Weibo’s new open source AI model VibeThinker-1.5B outperforms DeepSeek-R1 with a post-training budget of $7,800

Another day at the end of 2025, another impressive result from a Chinese company in the field of open source artificial intelligence.

Chinese social networking company Weibo’s AI division recently released its open source VibeThinker-1.5B– a 1.5 billion parameter language model (LLM) that is a fine-tuned variant of the rival Chinese tech company Alibaba’s Qwen2.5-Math-1.5B.

It is now available for free download and use by researchers and corporate developers – including for commercial purposes – under a permissive MIT license Hugging face, GitHub And ModelScopewith a Technical report on the open access science publishing site arxiv.org.

And yet, despite its compact size, VibeThinker-1.5B achieves benchmark thinking performance on math and programming tasks, competing or outperforming models hundreds of times its size, and even outperforming Chinese competitor DeepSeek’s famous R1 that went viral earlier this year – a model with 671 billion parameters – on the formal reasoning benchmark.

It dwarfs Mistral AI’s Magistral Medium and holds its own against Anthropic’s Claude Opus 4 and OpenAI’s gpt-oss-20B Medium, while requiring only a fraction of the infrastructure and investment.

This is also achieved because after training there is a budget of just $7,800 for computing resources (3,900 GPU hours on Nvidia H800s) – far less than the tens or even hundreds of thousands of dollars typically required to fine-tune models of similar or larger scale.

However, note that this is not the total cost of model development: LLMs are trained in stages. First, pre-training occurs, where the model learns basic language structures and general knowledge by predicting the next word based on huge amounts of text from the Internet, books and articles. This gives him fluency in language, but not much sense of how to follow instructions or carry on a conversation

Next comes post-training, which uses much smaller, higher-quality data sets—typically collections of sample questions, prompts, and expert-written answers—to teach the model how to respond helpfully, reason about problems, and align with human expectations. Nevertheless, Weibo’s cost effectiveness after training with VibeThinker-1.5B is remarkable and should be praised.

The open source version upends assumptions about parameter scale, computational intensity, and the minimum viable size for high-performance LLMs.

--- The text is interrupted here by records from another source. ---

-- ==== Sys2Proof/Machine/Classify.lean ====
section
/-! DEFINITION. The classifier (R255 to R272): TCAM entries, decision trees, the search, and its commands. A partition is
named by its PIPE instance. -/
namespace Sys2Proof.Machine

/-! ## Storage (R255, R259, R266) -/

/-- A TCAM entry of a partition. -/
def State.tcamAt (s : State) (part i : Nat) : TcamEnt := tabGet s.tcam (part, i) {}

/-- Write a TCAM entry; `CLS_STATUS`.VALID_CNT follows. -/
def State.setTcam (s : State) (part i : Nat) (e : TcamEnt) : State :=
  let was := (s.tcamAt part i).valid
  let n := s.fld CLS_STATUS.VALID_CNT part
  let s := { s with tcam := tabSet s.tcam (part, i) e {} }
  if was = e.valid then s else s.setFld CLS_STATUS.VALID_CNT part (if e.valid then n + 1 else n - 1)

/-- The slot of table 26 that holds node `n` of a half of a partition. -/
def nodeSlot (part half n : Nat) : Nat := part % 8 * 4096 + half * 2048 + n

/-- A tree node. -/
def State.node (s : State) (part half n : Nat) : Nat := s.entry (part / 8) 26 (nodeSlot part half n)

/-- TYPE of a node. -/
def nodeType (n : Nat) : Nat := nbits n 0 2
/-- NBITS. -/
def nodeNbits (n : Nat) : Nat := nbits n 2 4
/-- POSk. -/
def nodePos (n k : Nat) : Nat := nbits n (6 + 9 * k) 9
/-- CHILD. -/
def nodeChild (n : Nat) : Nat := nbits n 78 11
/-- NEXT. -/
def nodeNext (n : Nat) : Nat := nbits n 2 11
/-- NEXT_EN. -/
def nodeNextEn (n : Nat) : Bool := nbit n 13
/-- Rule `r` of a leaf. -/
def nodeRule (n r : Nat) : Nat := nbits n (16 + 224 * r) 224

/-- A slice of a rule passes on a key (R266). -/
def slicePass (rule key k : Nat) : Bool :=
  let b := 32 + 48 * k
  let v := nbits key (nbits rule b 9) 16
  decide (nbits rule (b + 16) 16 ≤ v) && decide (v ≤ nbits rule (b + 32) 16)

/-- A rule of a leaf matches a key: valid, and every enabled slice passes. -/
def ruleHit (rule key : Nat) : Bool := nbit rule 0 && (List.range 4).all (fun k => !nbit rule (1 + k) || slicePass rule key k)

/-! ## The search (R256 to R258, R265, R267) -/

/-- CLS_RESULT (R258). -/
def clsWord (data : Nat) (hit par tree : Bool) : Nat :=
  data % 2 ^ 24 + b2n hit * 2 ^ 24 + b2n par * 2 ^ 25 + b2n tree * 2 ^ 26

/-- The planted error of a TCAM entry (R508): in the parity over VALUE, MASK and VALID, or in that over DATA (R265), kept as kind 18. -/
def tcamPlanted (part i : Nat) (data : Bool) : Planted := ⟨tgt cBOUGH (part / 8), if data then 18 else 2, part % 8 * 8192 + i⟩

/-- A parity of a TCAM entry fails. -/
def State.tcamBad (s : State) (part i : Nat) (data : Bool) : Bool := s.flt.planted.contains (tcamPlanted part i data)

/-- A TCAM parity error is met (R265): the entry is cleared, counted and reported; two on one entry within 1 s move it to a
spare (R501). -/
def State.tcamParity (s : State) (part i : Nat) : State :=
  let t := tgt cPIPE part
  let s := (s.setTcam part i { s.tcamAt part i with valid := false }).unplant (tcamPlanted part i false)
  let s := s.unplant (tcamPlanted part i true)
  let s := ((s.bump .CLS_PAR_ERR part).ev CLS_EVENT.PARITY part).setFld CLS_PAR_INDEX.INDEX part i
  let s := s.raise 0x0704 kCORRECTED t (i % 2 ^ 13) true
  let mech := 0x0704 * 2 ^ 32 + i
  let s := s.notePerm t mech true
  if s.permCount t mech (1000 * msNs) = 2 then
    let n := tabGet s.tcamSpare (part / 8, 0) 0
    if n < 64 then { s with tcamSpare := tabSet s.tcamSpare (part / 8, 0) (n + 1) 0 }.raise 0x0705 kRETIRED t (i % 2 ^ 13) true
    else s.raise 0x0706 kDEGRADED t (i % 2 ^ 13) true
  else s

/-- The matching entry of lowest index. -/
def State.tcamSearch (s : State) (part key : Nat) : Option (Nat × TcamEnt) :=
  (tabRow s.tcam part).find? (fun e => e.2.valid && Nat.land key e.2.mask == e.2.value)

/-- The walk of R267 with `n` reads left, from a node, for physical pipe `pp`: CLS_RESULT. -/
def State.walkTree (s : State) (pp part half key miss : Nat) : Nat → Nat → State × Nat
  | 0, _ => (s, clsWord miss false false true)
  | n + 1, i =>
    let slot := nodeSlot part half i
    let s := s.perf (pipeSet pp) 0x006
    if s.parityAt (part / 8) 26 slot then
      let s := ((s.bump .CLS_PAR_ERR part).ev CLS_EVENT.TREE_PAR part).setFld CLS_PAR_INDEX.NODE part i
      let s := s.setFld CLS_PAR_INDEX.HALF part half
      let s := s.raise 0x0707 kCORRECTED (tgt cPIPE part) (i % 2 ^ 11 + half * 2 ^ 11) true
      (s.lineRepeat (part / 8) 26 slot, clsWord miss false true true)
    else
      let w := if s.lineDead (part / 8) 26 slot then 0 else s.node part half i
      if nodeType w = 1 then
        let idx := sumN ((List.range (nodeNbits w)).map (fun k => b2n (nbit key (nodePos w k)) * 2 ^ k))
        s.walkTree pp part half key miss n (nodeChild w + idx)
      else match [0, 1].find? (fun r => ruleHit (nodeRule w r) key) with
      | some r => (s, clsWord (nbits (nodeRule w r) 5 24) true false true)
      | none => if nodeNextEn w then s.walkTree pp part half key miss n (nodeNext w) else (s, clsWord miss false false true)

/-- The frames of a partition that a lookup engine still has (R180). -/
def State.clsEarlier (s : State) (part : Nat) : List PFrame :=
  (s.pframes.flatMap (fun e => e.2)).filter (fun f => f.twig == part && f.cls.isNone)

/-- One classifier search of a partition by physical pipe `pp`, counted (R256 to R258, R272, R383). -/
def State.clsSearch (s : State) (pp part key : Nat) : State × Nat :=
  let key := key % 2 ^ 320
  let miss := s.fld CLS_MISS.MISS_DATA part
  let s := s.bump .CLS_LOOKUPS part
  let r := match s.fld CLS_STATUS.MODE part with
    | 0 =>
      match s.tcamSearch part key with
      | some (i, e) =>
        if s.tcamBad part i true then (s.tcamParity part i, clsWord miss false true false)
        else (s, clsWord e.data true false false)
      | none => (s, clsWord miss false false false)
    | 1 => s.walkTree pp part (s.fld CLS_STATUS.ACT_HALF part) key miss 16 0
    | _ => (s, clsWord miss false false false)
  (if nbit r.2 24 then r.1.bump .CLS_HITS part else r.1, r.2)

/-- TCAM_SCRUB: the scrubber checks both parities of an entry (R265); until then a search takes an entry whose VALUE, MASK or VALID is
bad as stored. -/
def execTcamScrub (part i : Nat) (s : State) : Host.Outcome State Fault Refusal :=
  .next (if s.tcamBad part i false || s.tcamBad part i true then s.tcamParity part i else s)

/-! ## CLS_WRITE (R261) -/

/-- A record of `CLS_WRITE`: OP, INDEX, its words after word 0, and the index of word 0. -/
structure ClsRec where
  op    : Nat
  index : Nat
  data  : List Word
  at0   : Nat
  deriving DecidableEq, Repr

/-- The words of a record, by OP. -/
def recLen (op : Nat) : Nat :=
  match op with
  | 0 => 22
  | 1 => 1
  | _ => 2

/-- The first offending word of a record, relative to its word 0. -/
def clsRecBad (w0 : Word) (d : List Word) : Option Nat :=
  let op := bitsAt w0 0 2
  if bitsAt w0 2 14 ≠ 0 ∨ bitsAt w0 29 3 ≠ 0 ∨ 8191 < bitsAt w0 16 13 ∨ (op = 3 ∧ bitsAt w0 16 13 ≠ 0) then some 0
  else match op with
  | 0 =>
    match (List.range 10).find? (fun i => (d.getD i 0 &&& ~~~(d.getD (10 + i) 0)) != 0) with
    | some i => some (1 + i)
    | none => if bitsAt (d.getD 20 0) 24 8 ≠ 0 then some 21 else none
  | 1 => none
  | _ => if bitsAt (d.getD 0 0) 24 8 ≠ 0 then some 1 else none

/-- `n` records from parameter word `at0`, and the first offending word if any. -/
def clsRecs : Nat → Nat → List Word → List ClsRec × Option Nat
  | 0, at0, ws => ([], if ws = [] then none else some at0)
  | _ + 1, at0, [] => ([], some at0)
  | n + 1, at0, w0 :: rest =>
    let k := recLen (bitsAt w0 0 2) - 1
    if rest.length < k then ([], some at0)
    else match clsRecBad w0 (rest.take k) with
    | some w => ([], some (at0 + w))
    | none =>
      let r := clsRecs n (at0 + 1 + k) (rest.drop k)
      (⟨bitsAt w0 0 2, bitsAt w0 16 13, rest.take k, at0⟩ :: r.1, r.2)

/-- Apply a record (R262). -/
def State.clsApply (s : State) (part : Nat) (r : ClsRec) : State :=
  match r.op with
  | 0 =>
    let e : TcamEnt := ⟨wordsNat (r.data.take 10), wordsNat ((r.data.drop 10).take 10), (r.data.getD 20 0).toNat, true⟩
    ((s.setTcam part r.index e).unplant (tcamPlanted part r.index false)).unplant (tcamPlanted part r.index true)
  | 1 => s.setTcam part r.index { s.tcamAt part r.index with valid := false }
  | 2 => (s.setTcam part r.index { s.tcamAt part r.index with data := (r.data.getD 0 0).toNat }).unplant (tcamPlanted part r.index true)
  | _ => s.setFld CLS_MISS.MISS_DATA part ((r.data.getD 0 0).toNat)

/-- A record suits the entry it names (R261): OP 0 an invalid one, OP 1 and 2 a valid one. -/
def State.clsFits (s : State) (part : Nat) (r : ClsRec) : Bool :=
  match r.op with
  | 0 => !(s.tcamAt part r.index).valid
  | 1 => (s.tcamAt part r.index).valid
  | 2 => (s.tcamAt part r.index).valid
  | _ => true

/-- Apply records in order; the first that does not fit stops with the index of its word 0. -/
def State.clsAll (s : State) (part : Nat) : List ClsRec → State × Option Nat
  | [] => (s, none)
  | r :: rest => if s.clsFits part r then (s.clsApply part r).clsAll part rest else (s, some r.at0)

/-- CLS_WRITE's effect. -/
def effClsWrite (p : Packet) (s : State) : State × Rep :=
  let n := parF p 0 0 16
  if onlyBits p 0 0xFFFF = false ∨ 1024 < n then (s, badPar 0)
  else
    let r := clsRecs n 1 (parWords p 1 (parCount p - 1))
    match r.2 with
    | some w => (s, badPar w)
    | none =>
      let q := s.clsAll (tInst p.target) r.1
      match q.2 with
      | some w => (s, refuse eSTATE w)
      | none => (q.1, ok [wd n])

/-! ## CLS_TREE_LOAD (R268, R269) -/

/-- The first offending word of a node. -/
def nodeBad (n : Nat) : Option Nat :=
  let firstSet := fun (lo : Nat) => (List.range 16).find? (fun w =>
    nbits n (32 * w) 32 / 2 ^ (if lo ≤ 32 * w then 0 else Nat.min 32 (lo - 32 * w)) != 0)
  match nodeType n with
  | 0 => firstSet 2
  | 1 =>
    if nodeNbits n < 1 ∨ 8 < nodeNbits n then some 0
    else match (List.range 8).find? (fun k => 319 < nodePos n k || (decide (nodeNbits n ≤ k) && nodePos n k != 0)) with
    | some k => some ((6 + 9 * k) / 32)
    | none => if 2047 < nodeChild n + 2 ^ nodeNbits n - 1 then some 2 else firstSet 89
  | 2 =>
    if nbits n 14 2 ≠ 0 then some 0
    else match [0, 1].findSome? (fun r =>
        let rule := nodeRule n r
        let base := 16 + 224 * r
        if nbits rule 29 3 ≠ 0 then some ((base + 29) / 32)
        else (List.range 4).findSome? (fun k =>
          let b := 32 + 48 * k
          if 304 < nbits rule b 9 ∨ nbits rule (b + 9) 7 ≠ 0 then some ((base + b) / 32)
          else if nbits rule (b + 32) 16 < nbits rule (b + 16) 16 then some ((base + b + 16) / 32)
          else none)) with
    | some w => some w
    | none => firstSet 464
  | _ => some 0

/-- The nodes a node leads to: every child index of an internal node, NEXT of a leaf. -/
def nodeKids (n : Nat) : List Nat :=
  if nodeType n = 1 then (List.range (2 ^ nodeNbits n)).map (fun k => nodeChild n + k)
  else if nodeType n = 2 ∧ nodeNextEn n = true then [nodeNext n]
  else []

/-- The levels of reads from the root, at most `fuel`: the depth, or the node and cause that R268 refuses. -/
def State.treeCheck (s : State) (part half : Nat) : Nat → Nat → List Nat → Except (Nat × Nat) Nat
  | _, depth, [] => .ok depth
  | 0, _, i :: _ => .error (i, 2)
  | fuel + 1, depth, lvl =>
    match lvl.find? (fun i => nodeType (s.node part half i) == 0) with
    | some i => .error (i, 1)
    | none =>
      let kids := lvl.flatMap (fun i => nodeKids (s.node part half i))
      s.treeCheck part half fuel (depth + 1) ((List.range 2048).filter (fun i => kids.contains i))

/-- Write nodes into a half. -/
def State.putNodes (s : State) (part half start : Nat) (ns : List Nat) : State :=
  eachIn (List.range ns.length) s (fun s i =>
    let slot := nodeSlot part half (start + i)
    (s.setEntry (part / 8) 26 slot (ns.getD i 0)).wellLine (part / 8) 26 (s.lineOf (part / 8) 26 slot))

/-- A switch of a partition is over once every frame dealt before it has its result (R269). -/
def State.clsSettle (s : State) (part : Nat) : State :=
  if s.flag CLS_STATUS.SWITCHING part = false ∨ (s.clsEarlier part).any (fun f => f.before) = true then s
  else (s.setFld CLS_STATUS.SWITCHING part 0).ev CLS_EVENT.SWITCH_DONE part

/-- The switch of a partition (R269): frames dealt to an engine before it have been searched with the old mode and half, and the
switch is under way until their results have returned. -/
def State.clsSwitch (s : State) (part mode depth : Nat) : State :=
  let s := if mode = 1 then (s.setFld CLS_STATUS.ACT_HALF part (1 - s.fld CLS_STATUS.ACT_HALF part)).setFld CLS_STATUS.DEPTH part depth else s
  let s := (s.setFld CLS_STATUS.MODE part mode).setFld CLS_STATUS.SWITCHING part 1
  let mark : PFrame → PFrame := fun f => if f.twig = part ∧ f.cls = none then { f with before := true } else f
  let s : State := { s with pframes := s.pframes.map (fun e => (e.1, e.2.map mark)) }
  s.clsSettle part

/-- The nodes of a CLS_TREE_LOAD are written, and the partition switches where it asks for that. -/
def State.treeApply (s : State) (p : Packet) : State × Rep :=
  let part := tInst p.target
  let mode := parF p 0 0 2
  let half := 1 - s.fld CLS_STATUS.ACT_HALF part
  let n := parF p 0 16 16
  let t := s.putNodes part half (parN p 1) ((List.range n).map (fun i => wordsNat (parWords p (2 + 16 * i) 16)))
  if parF p 0 8 1 = 0 then (t, if n = 0 then ok else ok [0])
  else if mode = 1 then
    match t.treeCheck part half 16 0 [0] with
    | .error (i, c) => (s.ev CLS_EVENT.TREE_REJECT part, refuse eSTATE (i + c * 2 ^ 16))
    | .ok d => (t.clsSwitch part 1 d, ok [wd d])
  else (t.clsSwitch part mode 0, ok [0])

/-- A PENDING CLS_TREE_LOAD that switches has done its work. -/
def State.clsTreeEnd (s : State) (p : Packet) : State :=
  let r := (s.setFld CLS_STATUS.SWITCHING (tInst p.target) 0).treeApply p
  r.1.finish 0x0303 (fun q => q.target == p.target) r.2

/-- CLS_TREE_LOAD's effect. COUNT 0 without SWITCH is a no-op (R58). -/
def effClsTreeLoad (p : Packet) (s : State) : State × Rep :=
  let part := tInst p.target
  let mode := parF p 0 0 2
  let n := parF p 0 16 16
  let start := parN p 1
  let want := 2 + 16 * n
  if onlyBits p 0 0xFFFF0103 = false ∨ mode = 3 ∨ 2048 < n then (s, badPar 0)
  else if parCount p ≠ want then (s, refuse eLEN (lenDetail want want))
  else if 2047 < start ∨ 2048 < start + n then (s, badPar 1)
  else match (List.range n).findSome? (fun i => (nodeBad (wordsNat (parWords p (2 + 16 * i) 16))).map (fun w => 2 + 16 * i + w)) with
    | some w => (s, badPar w)
    | none =>
      let r := s.treeApply p
      if p.slow = true ∧ parF p 0 8 1 = 1 ∧ r.2.status = 0 then (s.setFld CLS_STATUS.SWITCHING part 1, laterRep) else r

/-! ## CLS_READ (R271) -/

/-- The 22 words of an entry. -/
def State.clsWords (s : State) (part i : Nat) : List Word :=
  let e := s.tcamAt part i
  wd (b2n e.valid + b2n (s.tcamBad part i false || s.tcamBad part i true) * 2 + i * 2 ^ 16) ::
    (natWords 10 e.value ++ natWords 10 e.mask ++ [wd e.data])

/-- CLS_READ's effect. -/
def effClsRead (p : Packet) (s : State) : State × Rep :=
  let first := parF p 0 0 13
  let n := parF p 0 16 16
  if bitsAt (par p 0) 13 3 ≠ 0 ∨ 256 < n ∨ 8192 < first + n then (s, badPar 0)
  else (s, ok ((List.range n).flatMap (fun i => s.clsWords (tInst p.target) (first + i))))

/-- CLS_WRITE. -/
def execClsWrite (p : Packet) (s : State) : Host.Outcome State Fault Refusal := .next (s.command 0x0301 effClsWrite p)
/-- CLS_READ. -/
def execClsRead (p : Packet) (s : State) : Host.Outcome State Fault Refusal := .next (s.command 0x0302 effClsRead p)
/-- CLS_TREE_LOAD. -/
def execClsTreeLoad (p : Packet) (s : State) : Host.Outcome State Fault Refusal := .next (s.command 0x0303 effClsTreeLoad p)

end Sys2Proof.Machine
end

Another training approach: spectrum-to-signal

VibeThinker-1.5B owes its performance not to scaling, but to the training framework behind it: the spectrum-to-signal principle (SSP).

Instead of optimizing a model solely for the correctness of a single answer (Pass@1), the SSP framework decouples supervised fine-tuning (SFT) and reinforcement learning (RL) into two distinct phases with different goals:

SFT (“spectrum phase”): The model is trained to maximize the variety of potentially correct answers and thus improve its Pass@K score. This creates a wide range of plausible solutions.
RL (“signal phase”): A second-stage reinforcement learning system (called MaxEnt-Guided Policy Optimization or MGPO) is used to identify and reinforce the most correct paths from this diverse solution pool. MGPO prioritizes problems where the model is most uncertain and uses entropy-based weighting to focus learning.

The authors argue that this separation allows small models to explore the reasoning space more effectively, achieving signal amplification without relying on massive parameter counts.

VibeThinker-1.5B makes a compelling case that the industry’s reliance on parameter scaling as the only path to better reasoning performance may be outdated.

By introducing a diversity-first training pipeline, WeiboAI has shown that smaller, more accessible models can rival and even outperform billion-dollar systems on logic-heavy tasks.

Low resource consumption is one of the most important aspects of VibeThinker-1.5B. At under $8,000, the post-training cost is 30 to 60 times lower than models like DeepSeek R1 and MiniMax-M1, which cost between $294,000 and $535,000 to train.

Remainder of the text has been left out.